31 comments on “Saying Goodbye To An Old Friend

  1. Suzanne says:

    I like the way you sum up your experience with your book. The publishing too soon phemona is familiar to me. I did that with my book although that was self published. People still say it needs a sequel so maybe I will go through the rewrite phase like you. Maybe though the best course of action is moving on like you are now. It is strangely liberating when we finally let go of creative projects that almost work. It’s hard to do though.

    Liked by 3 people

  2. Congratulations on finishing what you wanted to do – and best with the publishing. It is an accomplishment when they go out into the world. Hope it does really well for you.

    My early efforts – way back in the previous century – got nice notes of rejection, but exist only in a printed version (unless my children or some online place can read the documents on floppies), but I always meant to go back – and thoroughly rewrite them.
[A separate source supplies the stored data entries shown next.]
-- ==== Sys2Proof/Laws/Taken.lean ====
section
/-! SUPPORT. What one request row answers: on the own address the owner's state with its reply held, a refusal of the ZBI's three
checks in order, or a discard; on the floor call the owner's state in silence. And the frames of the acceptance of an entry. -/

namespace Sys2Proof.Machine

namespace State

/-! ## Frames -/

theorem keepsBut_refl (s : State) (l : List Block) : s.keepsBut l s := fun b _ => by cases b <;> rfl

/-- A frame from the equalities of the blocks it leaves. -/
theorem keepsBut_intro {s t : State} {l : List Block} (h : ∀ b, b ∉ l → s.same t b) : s.keepsBut l t := h

theorem keepsBut_trans {s t u : State} {l : List Block} (h : s.keepsBut l t) (k : t.keepsBut l u) : s.keepsBut l u := fun b hb => by
  have h1 := h b hb
  have h2 := k b hb
  cases b <;> exact h2.trans h1

/-! ## The sender -/

/-- The slot found for a source byte is not EMPTY and holds that address. -/
theorem senderSlot_spec {s : State} {source : Byte} {n : Fin 8} (h : s.senderSlot source = some n) :
    (s.zbi.slots.get n).role ≠ .empty ∧ (s.zbi.slots.get n).address = source := by
  have := List.find?_some h
  simpa using this

/-- No slot is found exactly when no slot that is not EMPTY holds the address. -/
theorem senderSlot_eq_none {s : State} {source : Byte} :
    s.senderSlot source = none ↔
      ∀ n : Fin 8, (s.zbi.slots.get n).role ≠ .empty → (s.zbi.slots.get n).address ≠ source := by
  simp [senderSlot, List.find?_eq_none]

/-- With distinct addresses the slot that holds the source byte is the one found. -/
theorem senderSlot_eq_some {s : State} (m : s.Masters) {source : Byte} {n : Fin 8} (hn : (s.zbi.slots.get n).role ≠ .empty)
    (ha : (s.zbi.slots.get n).address = source) : s.senderSlot source = some n := by
  cases h : s.senderSlot source with
  | none => exact absurd ha (senderSlot_eq_none.mp h n hn)
  | some k =>
    obtain ⟨hk, hka⟩ := senderSlot_spec h
    by_contra hne
    exact m.distinct k n (fun e => hne (by rw [e])) hk hn (hka.trans ha.symm)

/-- The lookup reads the master table and nothing else. -/
theorem senderSlot_congr {s t : State} (h : t.zbi.slots = s.zbi.slots) (source : Byte) :
    t.senderSlot source = s.senderSlot source := by simp [senderSlot, h]

@[simp] theorem clocked_senderSlot (s : State) (source : Byte) : s.clocked.senderSlot source = s.senderSlot source := rfl

@[simp] theorem enterExecuting_senderSlot (s : State) (source : Byte) :
    s.enterExecuting.senderSlot source = s.senderSlot source := rfl

/-! ## Judging -/

/-- The four outcomes of the ZBI's judgement, in order (R163). -/
theorem judge_eq (s : State) (k : Request) (owner : Fin 8 → List Byte → State → Answer) (source : Byte) (p : List Byte) :
    s.judge k owner source p =
      match s.senderSlot source with
      | none => .refuse s .refusedSource
      | some n =>
        if k.admits p = false then .refuse s .refusedFormat
        else if k.permits (s.zbi.slots.get n).role = false then .refuse s .refusedClass
        else owner n p s := by
  unfold judge
  cases s.senderSlot source with
  | none => rfl
  | some n => cases k.admits p <;> cases k.permits (s.zbi.slots.get n).role <;> simp

/-- The lines after whole bytes, as the statements spell them. -/
@[simp] theorem clocked_afterBytes (l : BusLines) : l.clocked = afterBytes l := rfl

/-- The ZBI after a taken request: what `holdReply` leaves when the owner has not touched the ZBI. -/
theorem holdReply_zbi_of {s t : State} (h : t.zbi = s.clocked.enterExecuting.zbi) (status : Status) (data : List Byte) :
    (t.holdReply status data).zbi = repliedWith s.zbi status data := by
  simp [holdReply, h, enterExecuting, repliedWith]

/-- A refusal on the own address changes nothing but the ZBI. -/
theorem refused_eq (s : State) (status : Status) :
    s.clocked.enterExecuting.holdReply status [] = s.setZbi (repliedWith s.zbi status []) := rfl

/-! ## Whole rows -/

/-- A request that a check of the ZBI refuses, or its owner, on the own address: the judgement, with its reply held. -/
theorem request_eq_of_receiving {s : State} {source : Byte} {p : List Byte} (hr : s.fsc.resetHeld = false)
    (ht : s.zbi.transfer = .receiving) (ha : s.zbi.address = some (writeAddress s.zbi.own))
    (hq : s.zbi.request = some [writeAddress s.zbi.own]) (hn : writeAddress s.zbi.own ≠ Config.floorCall)
    (hf : p.length ≤ Config.maxPayload) (k : Request) :
    request k.code source p s =
      .next ((s.clocked.enterExecuting.judge k (ownerOf k) source p).state.holdReply
        (s.clocked.enterExecuting.judge k (ownerOf k) source p).status (s.clocked.enterExecuting.judge k (ownerOf k) source p).data) := by
  rw [request_taken hr ht ha hq k.code source p hf]
  simp only [takeCode, ofCode_code]
  rw [takeRequest_own (by rw [clocked_zbi, ha]; simpa using hn)]

/-- A request with a code that the catalogue does not name: the source check, and then REFUSED_FORMAT (R163). -/
theorem request_eq_of_unknown {s : State} {code source : Byte} {p : List Byte} (hr : s.fsc.resetHeld = false)
    (ht : s.zbi.transfer = .receiving) (ha : s.zbi.address = some (writeAddress s.zbi.own))
    (hq : s.zbi.request = some [writeAddress s.zbi.own]) (hn : writeAddress s.zbi.own ≠ Config.floorCall)
    (hf : p.length ≤ Config.maxPayload) (hc : Request.ofCode code = none) :
    request code source p s =
      .next (s.setZbi (repliedWith s.zbi (if (s.senderSlot source).isSome then .refusedFormat else .refusedSource) [])) := by
  rw [request_taken hr ht ha hq code source p hf]
  simp only [takeCode, hc]
  rw [takeRequest_own (by rw [clocked_zbi, ha]; simpa using hn)]
  cases h : s.senderSlot source <;> simp [h, Answer.refuse, refused_eq]

/-- A request taken on the own address: the owner's answer, with its reply held. -/
theorem Takes.request_eq {s : State} {k : Request} {source : Byte} {p : List Byte} {n : Fin 8} (h : s.Takes k source p n) :
    request k.code source p s =
      .next ((ownerOf k n p s.clocked.enterExecuting).state.holdReply (ownerOf k n p s.clocked.enterExecuting).status
        (ownerOf k n p s.clocked.enterExecuting).data) := by
  rw [request_eq_of_receiving h.running h.receiving h.address h.begun h.notFloor h.fits]
  simp [judge_eq, h.sender, h.format, show k.permits (s.clocked.enterExecuting.zbi.slots.get n).role = true from h.klass]

/-- A request taken on the floor call: the owner's state, NOT_ADDRESSED, and no reply (R167). -/
theorem TakesOnFloor.request_eq {s : State} {k : Request} {source : Byte} {p : List Byte} {n : Fin 8}
    (h : s.TakesOnFloor k source p n) :
    request k.code source p s = .next (ownerOf k n p s.clocked.enterExecuting).state.endFloorCall := by
  rw [request_taken h.running h.receiving h.address h.begun k.code source p h.fits]
  simp only [takeCode, ofCode_code]
  rw [takeRequest_floor (s := s.clocked) h.address, if_pos h.marked]
  simp [judge_eq, h.sender, h.format, show k.permits (s.clocked.enterExecuting.zbi.slots.get n).role = true from h.klass]

/-- A request on the floor call that the catalogue does not mark there is discarded in silence (R167). -/
theorem request_eq_of_unmarked {s : State} {source : Byte} {p : List Byte} (hr : s.fsc.resetHeld = false)
    (ht : s.zbi.transfer = .receiving) (ha : s.zbi.address = some Config.floorCall)
    (hq : s.zbi.request = some [Config.floorCall]) (hf : p.length ≤ Config.maxPayload) (k : Request)
    (hk : k.onFloor p = false) : request k.code source p s = .next (s.setZbi (floorDone s.zbi)) := by
  rw [request_taken hr ht ha hq k.code source p hf]
  simp only [takeCode, ofCode_code]
  rw [takeRequest_floor (s := s.clocked) ha, hk]
  rfl

/-- A read's row: nothing but the ZBI changes when the owner answers with the state it was given. -/
theorem Takes.request_eq_of_kept {s : State} {k : Request} {source : Byte} {p : List Byte} {n : Fin 8}
    (h : s.Takes k source p n) (hk : (ownerOf k n p s.clocked.enterExecuting).state = s.clocked.enterExecuting) :
    request k.code source p s =
      .next (s.setZbi (repliedWith s.zbi (ownerOf k n p s.clocked.enterExecuting).status (ownerOf k n p s.clocked.enterExecuting).data)) := by
  rw [h.request_eq, hk]; rfl

/-- While RSTn holds the part in reset an event changes nothing (R144). -/
theorem unlessHeld_held {s : State} (h : s.fsc.resetHeld = true) (f : State → State) : unlessHeld f s = .next s := by
  simp [unlessHeld, h]

/-- An event of a part not held in reset has its effect. -/
theorem unlessHeld_free {s : State} (h : s.fsc.resetHeld = false) (f : State → State) : unlessHeld f s = .next (f s) := by
  simp [unlessHeld, h]

end State

/-! ## The acceptance of an entry -/

theorem acceptEntry_rlu (s : State) (e : Entry) (a : Acceptance) :
    (acceptEntry s e a).rlu = (s.setList (acceptInto s.rlu.list e a) (e.selector :: (a.leaver.map Entry.selector).toList)).rlu := by
  unfold acceptEntry; simp only; split <;> simp
@[simp] theorem acceptEntry_ct (s : State) (e : Entry) (a : Acceptance) : (acceptEntry s e a).ct = s.ct := by
  unfold acceptEntry; simp only; split <;> simp
@[simp] theorem acceptEntry_dle (s : State) (e : Entry) (a : Acceptance) : (acceptEntry s e a).dle = s.dle := by
  unfold acceptEntry; simp only; split <;> simp
@[simp] theorem acceptEntry_lau (s : State) (e : Entry) (a : Acceptance) : (acceptEntry s e a).lau = s.lau := by
  unfold acceptEntry; simp only; split <;> simp
@[simp] theorem acceptEntry_fdu (s : State) (e : Entry) (a : Acceptance) : (acceptEntry s e a).fdu = s.fdu := by
  unfold acceptEntry; simp only; split <;> simp
@[simp] theorem acceptEntry_llc (s : State) (e : Entry) (a : Acceptance) : (acceptEntry s e a).llc = s.llc := by
  unfold acceptEntry; simp only; split <;> simp
@[simp] theorem acceptEntry_sst (s : State) (e : Entry) (a : Acceptance) : (acceptEntry s e a).sst = s.sst := by
  unfold acceptEntry; simp only; split <;> simp
@[simp] theorem acceptEntry_zbi (s : State) (e : Entry) (a : Acceptance) : (acceptEntry s e a).zbi = s.zbi := by
  unfold acceptEntry; simp only; split <;> simp
@[simp] theorem acceptEntry_pending (s : State) (e : Entry) (a : Acceptance) : (acceptEntry s e a).pending = s.pending := by
  unfold acceptEntry; simp only; split <;> simp

end Sys2Proof.Machine
end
Don’t know if I’ll still want to do that when I finish the current trilogy, but it could happen. It’s not bad – it’s just not up to my standards now. It would have probably been okay published, with someone having a hand in the editing, but if I do it now, it will be me reorganizing to the last degree.


    Liked by 2 people

    • Widdershins says:

      It’s tough deciding what’s to remain in the past and what’s to be dragged into the future. 🙂


      • Which makes it worth a bit of effort to see if you can rescue it. Your writing gets better, and your characters and basic plot are already there.

        I will definitely invest some time in seeing if it’s worth updating. It’s a mystery in a science setting in the middle of the Cold War, with Russians – I’ll just have to see if the background can be heightened just a bit to give me a nice historical mystery (yes, it’s been long enough to turn into a historical).

        Liked by 2 people

  3. You never know. Moral Instinct may evolve into another novel yet to show itself to you. I still hold on to my one and only unfinished novel from the early 1990s, thinking I’ll revamp it. Maybe it’s time for me to say good-bye, too. and move on. Have fun with the editing process.

    Liked by 1 person

  4. Jay says:

    Wow, loving the fierce attitude!
    Books are like babies, it’s hard to let them go, but you have to know when to do it.

    Liked by 1 person

  5. jenanita01 says:

    Onwards and upwards, Ladies. There are no limits to our imagination or our ability to create new from the ashes of the old… I believe there is a phoenix inside all of us…

    Liked by 1 person

  6. May the current version do well

    Liked by 1 person

  7. Yes, sometimes those old stories simply need to fade way, at least for a while. Never say never, right? I had a similar experience with a trad publisher. Maybe not quite as bad, but bad enough to make me very wary of going that way again.

    Liked by 1 person

  8. Olga Godim says:

    It is a painful realization, when you outgrow one of your stories, but it leads you in the right direction.

    Liked by 1 person

  9. Ahhh such a good point about letting characters/stories rest when you have written them. It’s so hard not to hold on to those older pieces–to let a story actually be “finished” is something I am struggling with consistently! Good on you 🙂

    Liked by 1 person

  10. Outstanding! So glad you’re going to publish it. Can’t wait to get my copy! Best of luck with the self pub experience!

    Liked by 1 person

  11. colonialist says:

    Just my luck coming into a Prelude at the Finale!

    Liked by 1 person

  12. acflory says:

    Congratulations on Preludes, and commiserations on Mortal Instincts. My first never saw the light of day, but in hindsight I realise that the world I created for it has been reincarnated in later works. Vernor Vinge was a wise man, not to mention a brilliant writer. A Fire Upon the Deep is still one of my favourites.